To explain this important statistical phenomenon, we can label someone who, at conception, has a genetically predicted adult height of 74 inches a person with “74-inch genes.” Heights are, of course, affected by diet, exercise, and other environmental factors, and a person with 74-inch genes might grow up to be 72-inches or 76-inches tall. Because a person’s adult height is not a perfect reflection of one’s genes, it is not a perfect predictor of the genetically expected height of one’s children. A person who is 76-inches tall might have 74-inch genes and experienced positive environmental influences or might have 78-inch genes and had negative environmental factors. The former is more likely, simply because there are many more people with 74-inch genes than with 78-inch genes. Thus the observed heights of very tall parents are usually an overstatement of the genetic heights that they will pass on to their children.

This reasoning does not imply that we will soon all be the same height. Indeed, we could just as well turn the argument upside down by noting that most very tall people had somewhat shorter parents, while most very short people had somewhat taller parents. Does this mean that heights are diverging from the mean? No, heights are neither converging nor diverging. There will always be unusually tall and unusually short people. What we must recognize is that heights are influenced by chance and that those who are unusually tall most likely had chance influences that pulled them above their genetically inherited height—making them taller than both their parents and their children. A regression-toward-the mean fallacy is to misinterpret the temporary nature of extreme observations as evidence that the standard deviation is shrinking.

Regression toward the mean is often seen in sports. As of 1996, there had been 30 Super Bowls in professional football with only 6 teams able to win twice in a row. In baseball, of the 32 world champions from 1964 through 1996, only 4 repeated. No professional basketball team repeated as champion between 1969 (the Boston Celtics) and 1988 (the Los Angeles Lakers). These data are not evidence that champions become complacent or overweight from excessive celebration, but are instead an example of regression toward the mean. There are many teams capable of winning a championship, and which of these deserving teams ultimately wins is partly determined by luck—having few injuries and being the beneficiary of lucky bounces and questionable officiating. It is more likely that the winner is an above-average team that experienced good luck, than an unbelievable team that survived bad luck. By definition, good luck cannot be counted on to repeat. The next year, another above-average team will have good luck and win the championship.
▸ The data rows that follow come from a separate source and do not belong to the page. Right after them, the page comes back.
-- ==== Sys2Proof/Safety.lean ====
section
/-! DEFINITION. What counts as a safe step, and the terms in which the statements speak of an instruction that issues. -/

namespace Sys2Proof.Machine

/-- The memory invariant: bytes and poison in canonical form. -/
def State.MemInv (s : State) : Prop := s.mem.wf = true

/-- A step is safe when it neither faults nor is refused and keeps the memory invariant. -/
def safeStep (s : State) : Prop :=
  match step s with
  | .next s' => s'.MemInv
  | .fault _ => False
  | .refused _ => False

/-- A context but for the record that one of its teams issued (R416). -/
def Ctx.still (c : Ctx) : Ctx := { c with progress := 0, measuring := true }

/-- A pending result but for the checkpoint that it also lands in (R188). -/
def Pend.still (p : Pend) : Pend := { p with ckpt := none }

/-- A context but for what an issue may change of it: the record that one of its teams issued (R416) and the reservations of its
link queues (R427). -/
@[reducible] def Ctx.registers (c : Ctx) : Ctx := { c with progress := 0, measuring := true, links := [] }

/-- What lies beyond a team's own reach: memory at the ordering points, which effects reach only through the Coolbox (R37), and the
tables and registers of the tiles, the contexts, the dispatcher and the hub (R381, R382). -/
structure Beyond where
  bytes : List Host.Cell
  poison : Fmap Bool
  windows : Fmap Dword
  quotas : Fmap (BitVec 128)
  routes : Fmap Dword
  errors : Nat × Nat × Nat
  counters : Fmap Nat
  works : List Work
  groups : List GroupRt
  hampers : List Hamper
  timetable : Fmap TimeEntry
  kernels : List Kernel
  ports : Fmap Port
  outstanding : List Outstanding
  hold : List HubHold
  cxlDown : List Nat
  clock : Clock
  power : Power
  trust : Trust
  procs : List Proc
  ctxs : List Ctx
  out : List Out
deriving DecidableEq

/-- What lies beyond the teams' reach in a state. -/
@[reducible] def State.beyond (s : State) : Beyond where
  bytes := s.mem.bytes
  poison := s.mem.poison
  windows := s.tables.windows
  quotas := s.tables.quotas
  routes := s.tables.routes
  errors := (s.tables.errBase, s.tables.errHead, s.tables.errTail)
  counters := s.tables.counters
  works := s.disp.works
  groups := s.disp.groups
  hampers := s.disp.hampers
  timetable := s.disp.timetable
  kernels := s.disp.kernels
  ports := s.hub.ports
  outstanding := s.hub.outstanding
  hold := s.hub.hold
  cxlDown := s.hub.cxlDown
  clock := s.hub.clock
  power := s.hub.power
  trust := s.hub.trust
  procs := s.hub.procs
  ctxs := s.ctxs.map Ctx.registers
  out := s.out

/-- `t` is `u` but for what the issue of any instruction changes besides its own effect: the groups and their PCs, a REP or macro
under way, the issue's counts and cycles, a checkpoint, reservations used up, and held effects added to the Coolbox (words popped
by an operand are removed, groups beyond 32 move to memory). -/
structure Settles (u t : State) : Prop where
  coolbox : u.coolbox <+: t.coolbox
  ctxs : t.ctxs.map Ctx.still = u.ctxs.map Ctx.still
  pend : t.cur.pend.map Pend.still = u.cur.pend.map Pend.still
  arch : t.cur.arch = { u.cur.arch with
    groups := t.cur.arch.groups, moved := t.cur.arch.moved, pc := t.cur.arch.pc, only := t.cur.arch.only, rep := t.cur.arch.rep, mac := t.cur.arch.mac }
  team : t.cur = { u.cur with
    arch := t.cur.arch, shadow := t.cur.shadow, ckpts := t.cur.ckpts, pend := t.cur.pend, grants := t.cur.grants, wants := t.cur.wants,
    sched := t.cur.sched }
  rest : t = { u with
    cur := t.cur, coolbox := t.coolbox, ctxs := t.ctxs, busy := t.busy, issued := t.issued, nextId := t.nextId }

/-- Lane `l` is in a group at a PC (R74, R83). -/
def Team.stands (t : Team) (l : Nat) (pc : BitVec 48) : Prop := ∃ g ∈ t.allGroups, g.pc = pc ∧ inMask g.mask l = true

/-- An instruction whose lanes all go on at the next one. -/
def End.onward (e : End) : Prop := e.targets = [] ∧ e.ended = [] ∧ e.stay = false

/-- Past an instruction: its own word and its literals (R45, R84). -/
def Issue.nextPc (o : Issue) : BitVec 48 := o.g.pc + BitVec.ofNat 48 (4 * (1 + litCount o.word))

/-- The instruction with operands `o` concludes as `e` says: its own effect made `u`, the issue is counted, and its lanes are where
`e` puts them. The places of lanes are said outside a REP or macro. -/
structure Concludes (o : Issue) (e : End) (u t : State) : Prop where
  settles : Settles u t
  issues : t.cur.sched.issues = u.cur.sched.issues + 1
  lanes : u.cur.arch.rep = none → u.cur.arch.mac = none → e.stay = false → ∀ l, l < u.cur.width → l < 1024 → inMask o.g.mask l = true →
    l ∉ e.ended → t.cur.stands l (((e.targets.find? (·.1 == l)).map (·.2)).getD o.nextPc)
  ended : u.cur.arch.rep = none → u.cur.arch.mac = none → e.stay = false → ∀ l ∈ e.ended, l < 1024 →
    (∀ g ∈ u.cur.allGroups, g.pc ≠ o.g.pc → inMask g.mask l = false) → ∀ pc, ¬ t.cur.stands l pc
  stays : e.stay = true → ∀ l pc, u.cur.stands l pc → t.cur.stands l pc
  others : ∀ l pc, pc ≠ o.g.pc → u.cur.stands l pc → t.cur.stands l pc
  sig : u.cur.arch.rep = none → u.cur.arch.mac = none → e.onward → lanesOf u.cur.width o.g.mask ≠ [] →
    (∀ g ∈ u.cur.allGroups, g.pc ≠ o.g.pc → g.pc ≠ o.nextPc) →
    ∃ g ∈ t.cur.allGroups, g.pc = o.nextPc ∧ g.sig = e.sig.getD (crcWord o.g.sig o.word) ∧ g.sigOk = (o.g.sigOk || e.sig.isSome)

/-- The instruction with operands `o` completes and its lanes go on at the next one: its own effect made `u`. -/
def Completes (o : Issue) (u t : State) : Prop := ∃ e : End, e.onward ∧ e.sig = none ∧ Concludes o e u t

/-- A context but for the counts of its link queues (R428). -/
def Ctx.unlinked (c : Ctx) : Ctx := { c with links := [] }

/-- `t` is `s` but for the reservations of port operands: the team's grants and the counts of the queues they are made in (R428). -/
structure Reserves (s t : State) : Prop where
  cur : t.cur = { s.cur with grants := t.cur.grants, wants := t.cur.wants }
  tables : t.tables = { s.tables with queues := t.tables.queues }
  hub : t.hub = { s.hub with threads := t.hub.threads }
  ctxs : t.ctxs.map Ctx.unlinked = s.ctxs.map Ctx.unlinked
  rest : t = { s with cur := t.cur, tables := t.tables, hub := t.hub, ctxs := t.ctxs }

/-- A frame but for the values of its slots. -/
def Frame.bounds (f : Frame) : Frame := { f with slots := [] }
Of those major league baseball teams that win more than 100 out of 162 baseball games in a season, 90 percent do not do as well the next season; of those baseball players who bat over .300 in a season, 80 percent see their batting averages decline the following season.[3] Of those players who hit more than 20 home runs in the first half of the season, 90 percent hit fewer than 20 during the second half.[4] A regression-toward-the-mean fallacy is to conclude that the skills of good teams and players deteriorate. The correct conclusion is that those with the best performance in any particular season generally aren’t as skillful as their lofty records suggest. Most have had more good luck than bad, causing that season’s record to be higher than the season before and higher than the season after--when their place at the top will be taken by others.

The statistical fact that those who do exceptionally well are unlikely to continue doing so can also explain such cliches as the sophomore slump, rookie-of-the-year jinx, Cy Young jinx, and the Sports Illustrated cover jinx. The Cy Young Award is given each year to the very best baseball pitcher in the American and National leagues. Pitchers, like everyone else, have good and bad years; any year in which a pitcher wins the Cy Young Award is almost certainly an above-average year for that pitcher. It would be extraordinary for a pitcher to be the best in the league while having a below-average year.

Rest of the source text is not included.